This program prints the 10th Fibonacci number using recursive calls. I like using this program to benchmark interpreters and compilers because it spawns many functions.

I won't go through this step by step but I'll explain the push_closure instruction.

In order to represent user-defined functions, they are stored in bytecode as a closure. They have two parts — a list of parameters that are passed in by the call_lambda instruction, and some bytecode to execute.

When push_closure runs, this entire closure is pushed onto the stack, and it can then be stored in the current stack frame using store_var.

A closure needs to be on the stack in order to be executed by call_lambda. It's pushed onto the stack by calling load_var on a variable that points to a closure.

When execution enters a closure, a child stack frame is created with the arguments that were popped from the stack by call_lambda. The child stack frame allows local variables to be set (and discarded after the closure). If the variable isn't found in the current stack frame, the VM looks for it in parent frames, working its way up through the nested stack frames until it either finds the variable or reaches the top.

struct StackFrame {

    // Handle shared ownership and interior mutability of stack frames,
    // which allows child frames to reference their parent frames during execution
    parent: Option<Rc<RefCell<StackFrame>>>,
    variables: HashMap<String, StackValue>,
}

impl StackFrame {

    // Create a child frame for a closure
    fn child(parent: Rc<RefCell<StackFrame>>) -> Rc<RefCell<StackFrame>> {
        Rc::new(RefCell::new(StackFrame {
            parent: Some(parent),
            variables: HashMap::new(),
        }))
    }

    // Look up a variable
    fn look_up(&self, variable: &str) -> Result<StackValue, RuntimeError> {
        match self.variables.get(variable) {
            Some(value) => Ok(value.clone()),
            None => match &self.parent {
                Some(parent) => parent.borrow().look_up(variable),
                None => Err(RuntimeError::new(&format!(
                    "unknown variable: {}",
                    variable
                ))),
            },
        }
    }
}

Generating Bytecode

After parsing, and an optional optimization pass, the compiler produces an Abstract Syntax Tree (AST) representing the Lisp expressions that need to be processed into bytecode.

The functions that process these expressions are recursive in nature (an if-expression can contain other if-expressions). As they run, they append bytecode to a list. Below is an example of how an if-expression is compiled into bytecode.

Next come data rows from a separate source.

/-- An operation that starts is in progress, with its reason cleared (R544). -/
theorem qspiStart_taken_shown (hop : op < 4) (h : refusalOf s op = 0) :
    (qspiStart s op).bkg = { s.bkg with qspi := some (operation s op) } ∧ (qspiStart s op).get F.QSPI_STAT_BUSY = 1 ∧
      (qspiStart s op).get F.QSPI_STAT_REASON = 0 ∧ (qspiStart s op).get F.QSPI_CTRL_GO = 1 ∧
      Changes [.regs, .bkg, .hst] [R.QSPI_CTRL, R.QSPI_STAT] s (qspiStart s op) := by
  rw [qspiStart_taken hop h]
  have hshown : Changes [.regs] [R.QSPI_CTRL, R.QSPI_STAT] s (startShown s op) :=
    (((Changes.refl _ _ s).set _ _).set _ _).set _ _
  have hbkg : (startShown s op).bkg = s.bkg := hshown.1 .bkg (by decide)
  refine ⟨?_, ?_, ?_, ?_, ((hshown.mono.part (State.bkgUp_only _ _)).setB _ _)⟩
  · rw [showBusy_only _ .bkg (by decide), State.bkgUp_bkg, hbkg]
  · rw [showBusy, State.get_setB_self _ _ (by decide), State.bkgUp_bkg]
    exact if_pos rfl
  · unfold showBusy startShown
    simp (disch := decide) only [State.get_setB_disjoint, State.get_bkgUp, State.get_set_disjoint, State.get_set_lit]
  · unfold showBusy startShown
    simp (disch := decide) only [State.get_setB_disjoint, State.get_bkgUp, State.get_set_lit]

theorem qspiRefuse_shown {reason : Nat} (hreason : reason < 16) (n : Nat) :
    counted G.IMG_QSPI_REFUSED s (qspiRefuse (s.set F.QSPI_CTRL_OP n) reason) ∧
      (qspiRefuse (s.set F.QSPI_CTRL_OP n) reason).get F.QSPI_STAT_REASON = reason ∧
      Changes [.regs, .hst] [R.QSPI_CTRL, R.QSPI_STAT, G.IMG_QSPI_REFUSED.ptr, G.IMG_QSPI_REFUSED.cptr] s
        (qspiRefuse (s.set F.QSPI_CTRL_OP n) reason) := by
  unfold qspiRefuse
  refine ⟨counted_raise_of ?_, ?_, ((((Changes.refl _ _ s).set _ _).set _ _).setB _ _).raise _⟩
  · simp (disch := decide) only [State.get_setB_disjoint, State.get_set_disjoint]
  · simp (disch := decide) only [State.get_raise_disjoint, State.get_setB_disjoint, State.get_set_self]
    exact Nat.mod_eq_of_lt hreason

theorem refusalOf_lt (s : State) (op : Nat) : refusalOf s op < 16 := by
  unfold refusalOf
  repeat' split
  all_goals decide

/-- Without an operation in work a read of the status register is not refused. -/
theorem qspiStatus_shown (sr1 : Byte) (hqspi : s.bkg.qspi = none) (hops : s.bkg.ops = []) :
    (qspiStatus s sr1).get F.QSPI_STAT_SR1 = sr1.toNat ∧ (qspiStatus s sr1).get F.QSPI_STAT_REASON = 0 ∧
      (qspiStatus s sr1).get F.QSPI_CTRL_GO = 0 ∧ Changes [.regs, .hst] [R.QSPI_CTRL, R.QSPI_STAT] s (qspiStatus s sr1) := by
  have hreason : qspiReason (s.set F.QSPI_CTRL_OP 3) = 0 := by
    rw [qspiReason_set_op s (by decide)]
    simp [refusalOf, hqspi, hops]
  have hstatus : qspiStatus s sr1 =
      (((s.set F.QSPI_CTRL_OP 3).set F.QSPI_STAT_REASON 0).set F.QSPI_STAT_SR1 sr1.toNat).set F.QSPI_CTRL_GO 0 := by
    unfold qspiStatus
    simp only [hreason, ne_eq, not_true_eq_false, if_false]
  rw [hstatus]
  refine ⟨?_, ?_, ?_, ((((Changes.refl _ _ s).set _ _).set _ _).set _ _).set _ _⟩
  · simp (disch := decide) only [State.get_set_disjoint, State.get_set_self]
    exact Nat.mod_eq_of_lt sr1.isLt
  · simp (disch := decide) only [State.get_set_disjoint, State.get_set_lit]
  · simp (disch := decide) only [State.get_set_lit]

end

/-! ### The reasons of R544 -/

section
variable {s : State} {a : Nat} (ha : a = s.get F.QSPI_ADDR_ADDR) (hqspi : s.bkg.qspi = none) (hops : s.bkg.ops = [])
include ha hqspi hops

theorem refusalOf_program_none (hprot : protectedAddr s a = false) (hbytes : a < flashBytes s) (hpage : a % 256 = 0) :
    refusalOf s 1 = 0 := by
  subst ha
  simp [refusalOf, hqspi, hops, hprot, hpage, Nat.not_le.mpr hbytes]

theorem refusalOf_erase_none (hprot : protectedAddr s a = false) (hbytes : a < flashBytes s) (hsector : a % 4096 = 0) :
    refusalOf s 2 = 0 := by
  subst ha
  simp [refusalOf, hqspi, hops, hprot, hsector, Nat.not_le.mpr hbytes]

end

/-- A program or an erase is refused with the first reason that holds. -/
theorem refusalOf_first {s : State} {op a reason : Nat} (ha : a = s.get F.QSPI_ADDR_ADDR) (hop : op = 1 ∨ op = 2)
    (h : (reason = 1 ∧ (s.bkg.qspi ≠ none ∨ s.bkg.ops ≠ [])) ∨
      (reason = 2 ∧ s.bkg.qspi = none ∧ s.bkg.ops = [] ∧ protectedAddr s a = true) ∨
      (reason = 3 ∧ s.bkg.qspi = none ∧ s.bkg.ops = [] ∧ protectedAddr s a = false ∧ a % 256 ≠ 0) ∨
      (reason = 4 ∧ s.bkg.qspi = none ∧ s.bkg.ops = [] ∧ protectedAddr s a = false ∧ a % 4096 = 0 ∧ flashBytes s ≤ a)) :
    refusalOf s op = reason := by
  subst ha
  obtain ⟨rfl, hbusy⟩ | ⟨rfl, hqspi, hops, hprot⟩ | ⟨rfl, hqspi, hops, hprot, hpage⟩ | ⟨rfl, hqspi, hops, hprot, hsector, hbytes⟩ := h
  · have h1 : (s.bkg.qspi.isSome || !s.bkg.ops.isEmpty) = true := by
      rcases hbusy with hq | ho
      · simp [Option.isSome_iff_ne_none.mpr hq]
      · simp [ho]
    simp only [refusalOf, h1, if_true]
  · rcases hop with rfl | rfl <;> simp [refusalOf, hqspi, hops, hprot]
  · have hsector : s.get F.QSPI_ADDR_ADDR % 4096 ≠ 0 := by omega
    rcases hop with rfl | rfl <;> simp [refusalOf, hqspi, hops, hprot, hpage, hsector]
  · have hpage : s.get F.QSPI_ADDR_ADDR % 256 = 0 := by omega
    rcases hop with rfl | rfl <;> simp [refusalOf, hqspi, hops, hprot, hpage, hsector, hbytes]

/-- The loaded slot A and the first 8 sectors of the log area are protected (R530, R544). -/
theorem protectedAddr_of_area {s : State} {a : Nat}
    (h : (s.get F.IMG_STAT_SLOT = 1 ∧ a < 0x400000) ∨ (0x800000 ≤ a ∧ a < 0x808000)) : protectedAddr s a = true := by
  rcases h with ⟨hslot, hlow⟩ | ⟨hlo, hhi⟩
  · simp [protectedAddr, hslot, hlow]
  · have hend : a < 0x800000 + max (logSectors s) 8 * 4096 := by omega
    simp [protectedAddr, hlo, hend]

/-! What the access that a command is leaves of what the controller reads. -/

theorem refusalOf_granted (s : State) (p op : Nat) : refusalOf (granted s p) op = refusalOf s op :=
  refusalOf_congr (granted_get _ _ _) (granted_get _ _ _) (granted_bkg _ _) (granted_get _ _ _) (granted_get _ _ _)

theorem operation_granted (s : State) (p op : Nat) : operation (granted s p) op = operation s op := by
  simp only [operation, qspiBuffer, State.bank, granted_get, granted_banks]

/-- A GO of a program or an erase that nothing stands against starts it. -/
theorem qspiStart_runs {s : State} {op : Nat} (hw : reached s R.QSPI_CTRL = true) (hop : op < 4) (h : refusalOf s op = 0) :
    ∃ t, awake s (fieldAt s .hostPrimary R.QSPI_CTRL fun u => qspiStart u op) = .next t ∧
      t.bkg = { s.bkg with qspi := some (operation s op) } ∧ t.get F.QSPI_STAT_BUSY = 1 ∧ t.get F.QSPI_STAT_REASON = 0 ∧
      t.get F.QSPI_CTRL_GO = 1 ∧ Changes [.regs, .bkg, .hst] [R.QSPI_CTRL, R.QSPI_STAT] s t := by
  rw [← refusalOf_granted s R.QSPI_CTRL] at h
  obtain ⟨hbkg, hbusy, hreason, hgo, hchanges⟩ := qspiStart_taken_shown hop h
  rw [operation_granted, granted_bkg] at hbkg
  exact ⟨_, awake_fieldAt _ hw, hbkg, hbusy, hreason, hgo, hchanges.after_granted (by decide)⟩

/-- A GO of a program or an erase that is refused counts, with its reason. -/
theorem qspiStart_refuses {s : State} {op : Nat} (hw : reached s R.QSPI_CTRL = true) (hop : op < 4) (h : refusalOf s op ≠ 0) :
    ∃ t, awake s (fieldAt s .hostPrimary R.QSPI_CTRL fun u => qspiStart u op) = .next t ∧ counted G.IMG_QSPI_REFUSED s t ∧
      t.get F.QSPI_STAT_REASON = refusalOf s op ∧
      Changes [.regs, .hst] [R.QSPI_CTRL, R.QSPI_STAT, G.IMG_QSPI_REFUSED.ptr, G.IMG_QSPI_REFUSED.cptr] s t := by
  rw [← refusalOf_granted s R.QSPI_CTRL] at h ⊢
  obtain ⟨hcount, hreason, hchanges⟩ := qspiRefuse_shown (s := granted s R.QSPI_CTRL) (refusalOf_lt _ op) op
  rw [← qspiStart_refused hop h] at hcount hreason hchanges
  exact ⟨_, awake_fieldAt _ hw, counted_congr hcount (granted_get _ _ _) rfl rfl, hreason, hchanges.after_granted (by decide)⟩

end Sys2Proof.Machine

open Sys2Proof Sys2Proof.Machine in
/-- Settles O48: a program, an erase and a read of the status register that start, and the reasons in the order of R544's table. -/
theorem flashController : Obligations.FlashController := by
  unfold Obligations.FlashController
  intro s a hres ha hw
  refine ⟨fun hqspi hops hprot hbytes => ⟨fun hpage => ?_, fun hsector => ?_⟩, fun sr1 hqspi hops => ?_, fun c reason hc hreason => ?_⟩
  · have hrun := qspiStart_runs hw (op := 1) (by decide) (refusalOf_program_none ha hqspi hops hprot hbytes hpage)
    rwa [operation, if_pos rfl, ← ha] at hrun
  · have hrun := qspiStart_runs hw (op := 2) (by decide) (refusalOf_erase_none ha hqspi hops hprot hbytes hsector)
    rwa [operation, if_neg (by decide), ← ha] at hrun
  · rw [← granted_bkg s R.QSPI_CTRL] at hqspi hops
    obtain ⟨hsr1, hreason, hgo, hchanges⟩ := qspiStatus_shown sr1 hqspi hops
    exact ⟨_, awake_fieldAt (qspiStatus · sr1) hw, hsr1, hreason, hgo, hchanges.after_granted (by decide)⟩
  · have hfirst (op : Nat) (hop : op = 1 ∨ op = 2) : refusalOf s op = reason :=
      refusalOf_first ha hop (hreason.imp_right (Or.imp_left fun ⟨hr, hq, ho, harea⟩ => ⟨hr, hq, ho, protectedAddr_of_area harea⟩))
    have hne : reason ≠ 0 := by omega
    rcases hc with rfl | rfl
    · have h := hfirst 1 (.inl rfl)
      rw [← h]
      exact qspiStart_refuses hw (by decide) (h ▸ hne)
    · have h := hfirst 2 (.inr rfl)
      rw [← h]
      exact qspiStart_refuses hw (by decide) (h ▸ hne)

This function takes the AST node representing the if-expression, compiles its condition, true branch, and false branch, and appends the corresponding bytecode instructions onto a list.

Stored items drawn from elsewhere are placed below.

-- ==== Sys2Proof/Machine/Image.lean ====
section
/-!
DEFINITION. Context images (R264, R321 to R323, Table 15.5): what a save writes, what a restore checks and reads. The layout
inside the context body and inside the spans Table 15.5 names without offsets is the model's (log 27, DESIGN CHOICE).
-/
namespace Sys2Proof.Machine

/-! ### Sizes -/

/-- Body length of a strand section (Table 15.5). -/
def strandBody (acm : Nat) : Nat := 32768 + 4096 * acm + 2097152

/-- IMAGESIZE (R322). -/
def imageSize (a dies len : Nat) : Nat := 128 + 65600 + 128 * (2129984 + 4096 * a) + dies * (64 + 65536 * len)

/-- Dies in a pantry mask. -/
def maskDies (mask : Nat) : List Nat := (List.range 8).filter (bit mask)

/-- The largest ACMALLOC of a pack's entry points (R322). -/
def Pack.acmMax (p : Pack) : Nat := (p.entries.map Entry.acmAlloc).foldl max 0

/-! ### Reading with a list of bad words -/

/-- A range read for a save (R264): its bytes as read, the memory after the check, and the words found uncorrectable. -/
def scanBad (sp : Space) (m : Mem) (e : Ecc) (a n : Nat) : List Byte × Mem × Ecc × List Nat :=
  let r := (errWords sp e a n).foldl (fun (r : Mem × Ecc × List Nat) w =>
    let q := scanWord sp r.1 r.2.1 w
    (q.1, q.2.1, if q.2.2 then r.2.2 ++ [w] else r.2.2)) (m, e, [])
  let bs := r.2.2.foldl (fun bs w => patch bs (w - a) (flipWord r.1 w ((lookup r.2.1.errs (sp.off + w / 64)).getD []))) (r.1.read a n)
  (bs, r.1, r.2.1, r.2.2)

/-- Errors of a range of words forgotten. -/
def Ecc.forget (e : Ecc) (sp : Space) (a n : Nat) : Ecc :=
  let out := fun (x : Nat) => x < sp.off + a / 64 || sp.off + (a + n + 63) / 64 ≤ x
  { e with errs := e.errs.filter (fun x => out x.1), bad := e.bad.filter out, once := e.once.filter out }

/-- A word entered in the bad-word table of its memory (R264): every read of it faults until it is wholly rewritten. -/
def Ecc.markBad (e : Ecc) (sp : Space) (w : Nat) : Ecc := e.enterBad (sp.off + w / 64)

/-- A bad-word list of at most `cap` word numbers; its count is 0xFF when it overflowed. -/
def badList (cap : Nat) (ws : List Nat) : List Byte :=
  if cap < ws.length then leBytes 1 0xFF else slice (leBytes 1 ws.length ++ List.replicate 15 0 ++ ws.flatMap (leBytes 4)) 0 (16 + 4 * cap)

/-- Whether a bad-word list overflowed. -/
def badOver (l : List Byte) : Bool := fld l 0 1 == 0xFF
/-- The word numbers of a bad-word list. -/
def badWords (l : List Byte) : List Nat := (List.range (fld l 0 1)).map (fun j => fld l (16 + 4 * j) 4)

/-- Words of the OSP or ACM of strand index `i` of context `k`, placed on ME `me`. -/
def tileSpaceOf (k i me : Nat) (acm : Bool) : Space :=
  let o := if acm then 0x200000 else 0
  ⟨2 ^ 50 + (k * 128 + i) * 2 ^ 16 + o / 64, fun _ => 0x28 + me / 16, fun w => winBase + me * 0x400000 + o + w⟩

/-! ### Strand bodies -/

/-- A wait as five numbers (log 27, DESIGN CHOICE). -/
def Wait.code : Wait → List Nat
  | .flag a c v => [1, a, c, v, 0]
  | .barrier s n => [2, s, n, 0, 0]
  | .remote a n => [3, a, n, 0, 0]
  | .remoteFlag a k v v2 => [4, a, k, v, v2]
  | .panels a n => [5, a, n, 0, 0]
  | .splitK a v => [6, a, v, 0, 0]
  | .arrive a v => [7, a, v, 0, 0]
  | .walk o => [8, o, 0, 0, 0]
  | .memb => [9, 0, 0, 0, 0]
  | .tgen s => [10, s, 0, 0, 0]
  | .coll => [11, 0, 0, 0, 0]
  | .acks => [12, 0, 0, 0, 0]

/-- The wait five numbers spell; none for no wait. A load that had not completed is executed again (R108). -/
def Wait.ofCode (k a b c d : Nat) : Option Wait :=
  match k with
  | 1 => some (.flag a b c)
  | 2 => some (.barrier a b)
  | 4 => some (.remoteFlag a b c d)
  | 6 => some (.splitK a b)
  | 7 => some (.arrive a b)
  | 8 => some (.walk a)
  | 9 => some .memb
  | 10 => some (.tgen a)
  | 11 => some .coll
  | 12 => some .acks
  | _ => none

/-- One accumulation record of 192 bytes (R321). (log 27, DESIGN CHOICE) -/
def accRecord (t : Nat) (a : Acc) : List Byte :=
  patch (layout 192 [(0, 1, t + 1), (1, 1, a.kind.code), (2, 1, flag a.dirty 0 + flag a.sat 1 + flag a.rdnz 2 + flag a.finished 3),
    (3, 1, a.stack.length), (4, 1, a.depth), (5, 8, a.kext), (0x0D, 8, a.gstart), (0x15, 8, a.next), (0x1D, 4, a.row), (0x21, 4, a.col)])
    0x25 (a.stack.flatMap (fun e => leBytes 1 e.1 ++ leBytes 4 e.2))

/-- The accumulation a record holds, with its slot. -/
def accOf (b : List Byte) : Option (Nat × Acc) :=
  if fld b 0 1 = 0 then none else
  let f := fld b 2 1
  some (fld b 0 1 - 1,
    { kind := (AccKind.ofCode (fld b 1 1)).getD .acc, depth := fld b 4 1, kext := fld b 5 8, gstart := fld b 0x0D 8, next := fld b 0x15 8, dirty := bit f 0,
      stack := (List.range (fld b 3 1)).map (fun j => (fld b (0x25 + 5 * j) 1, fld b (0x26 + 5 * j) 4)),
      sat := bit f 1, rdnz := bit f 2, row := fld b 0x1D 4, col := fld b 0x21 4, finished := bit f 3 })

/-- The first 32,768 bytes of a strand body (Table 15.5), its bad-word list apart. (log 27, DESIGN CHOICE) -/
def strandRegs (r : Strand) (tm : TileMem) : List Byte :=
  let w := match r.held with | some h => h.wait.code | none => [0, 0, 0, 0, 0]
  let p := (List.range 8).foldl (fun n j => n + flag (r.p.toList.getD j false) j) 0
  let b0 := layout 32768 [(0, 8, r.pc.toNat), (8, 8, r.prg.toNat), (0x10, 1, p), (0x14, 4, r.acks), (0x18, 4, r.launch), (0x1C, 1, r.count),
    (0x1D, 1, r.prefer), (0x1F, 1, w.getD 0 0), (0x20, 8, w.getD 1 0), (0x28, 8, w.getD 2 0), (0x30, 8, w.getD 3 0), (0x38, 8, w.getD 4 0)]
  let b1 := patch b0 0x100 (r.s.toList.flatMap (fun x => leBytes 8 x.toNat))
  let b2 := patch b1 0x200 (r.d.toList.flatMap (fun x => leBytes 64 x.toNat))
  let b3 := patch b2 0x600 (r.v.toList.flatMap (fun x => x.toList.flatMap (fun l => leBytes 4 l.toNat)))
  let b4 := patch b3 0x2600 ((tm.accs.take 64).flatMap (fun a => accRecord a.1 a.2))
  let b5 := patch b4 0x5720 ([r.list.entries, r.list.points, r.list.seen, r.list.base].flatMap (leBytes 8))
  match r.held with
  | some h => patch b5 0x5700 (leBytes 1 h.op ++ leBytes 1 (flag h.trapOn 0) ++ leBytes 15 h.body.toNat)
  | none => b5

/-- The strand of index `i` that a body and its section header give (R321): its rank is its index less its base. -/
def strandOf (i base acm : Nat) (b : List Byte) : Strand :=
  let wait := Wait.ofCode (fld b 0x1F 1) (fld b 0x20 8) (fld b 0x28 8) (fld b 0x30 8) (fld b 0x38 8)
  { launch := fld b 0x18 4, rank := i - base, count := fld b 0x1C 1, base := base, acmAlloc := acm, me := none
    s := Vector.ofFn (fun j => BitVec.ofNat 64 (fld b (0x100 + 8 * j.val) 8))
    d := Vector.ofFn (fun j => BitVec.ofNat 512 (fld b (0x200 + 64 * j.val) 64))
    p := Vector.ofFn (fun j => bit (fld b 0x10 1) j.val)
    v := Vector.ofFn (fun j => Vector.ofFn (fun l => BitVec.ofNat 32 (fld b (0x600 + 256 * j.val + 4 * l.val) 4)))
    pc := BitVec.ofNat 64 (fld b 0 8), prg := BitVec.ofNat 64 (fld b 8 8)
    held := wait.map (fun w => ⟨w, fld b 0x5700 1, BitVec.ofNat 120 (fld b 0x5702 15), bit (fld b 0x5701 1) 0⟩)
    arrived := [], acks := fld b 0x14 4, prefer := fld b 0x1D 1 % 16, stalled := false
    list := ⟨fld b 0x5720 8, fld b 0x5728 8, fld b 0x5730 8, fld b 0x5738 8⟩ }

/-- What the module keeps of a strand while its context is saved: its wait, and what still arrives for it (R108, R320). (log 45, DEDUCED) -/
def Strand.parked (r : Strand) : Strand :=
  { r with me := none, s := Vector.replicate 32 0, d := Vector.replicate 16 0, p := Vector.replicate 8 false,
           v := Vector.replicate 32 (Vector.replicate 64 0), prg := 0, list := {}
           arrived := match r.held with
             | some h => (match h.wait with | .remoteFlag _ _ _ _ => r.arrived | _ => [])
             | none => [] }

fn compile_byte_code_if(if_expr: &IfExpression, bytecode: &mut Vec<ByteCodeInstruction>) {

    // Compile the condition expression
    compile_byte_code_expression(&if_expr.check, bytecode);

    // Placeholder index for jump_if_false, to be patched later
    let jump_if_false_pos = bytecode.len();
    
    // Placeholder for jump to start of false branch if condition is false
    bytecode.push(ByteCodeInstruction::Jump(0)); 

    // Compile the true branch
    compile_byte_code_expression(&if_expr.r#true, bytecode);

    // Placeholder index for jump_over_false,
    // to skip the false branch after true branch is executed
    let jump_over_false_pos = bytecode.len();
    
    // Placeholder for jump over false branch after true branch
    bytecode.push(ByteCodeInstruction::Jump(0)); 
    
    // Patch the jump_if_false instruction to jump to the false branch
    let false_branch_pos = bytecode.len();
    if let ByteCodeInstruction::Jump(ref mut target) = bytecode[jump_if_false_pos] {
        *target = false_branch_pos;
    }

    // Compile the false branch
    compile_byte_code_expression(&if_expr.r#false, bytecode);

    // Patch the jump instruction to jump past the false branch
    let end_pos = bytecode.len();
    if let ByteCodeInstruction::Jump(ref mut target) = bytecode[jump_over_false_pos] {
        *target = end_pos;
    }
}

Each type of expression, e.g. let-expressions, has a corresponding function that compiles it into bytecode following a similar structure.

I'm not too familiar with other bytecode compilers so the instruction set my compiler uses is not based on any previous designs. I just added the instructions I needed in order to run my small Lisp programs.

Performance

Performance-wise, my VM is fairly naive. All of the operations it performs have a runtime complexity of O(1) — e.g. pushing and popping from a stack, inserting and reading from a hashmap — but they are still slow operations when you consider the overhead of memory management and cache misses. The VM does more work than it needs to.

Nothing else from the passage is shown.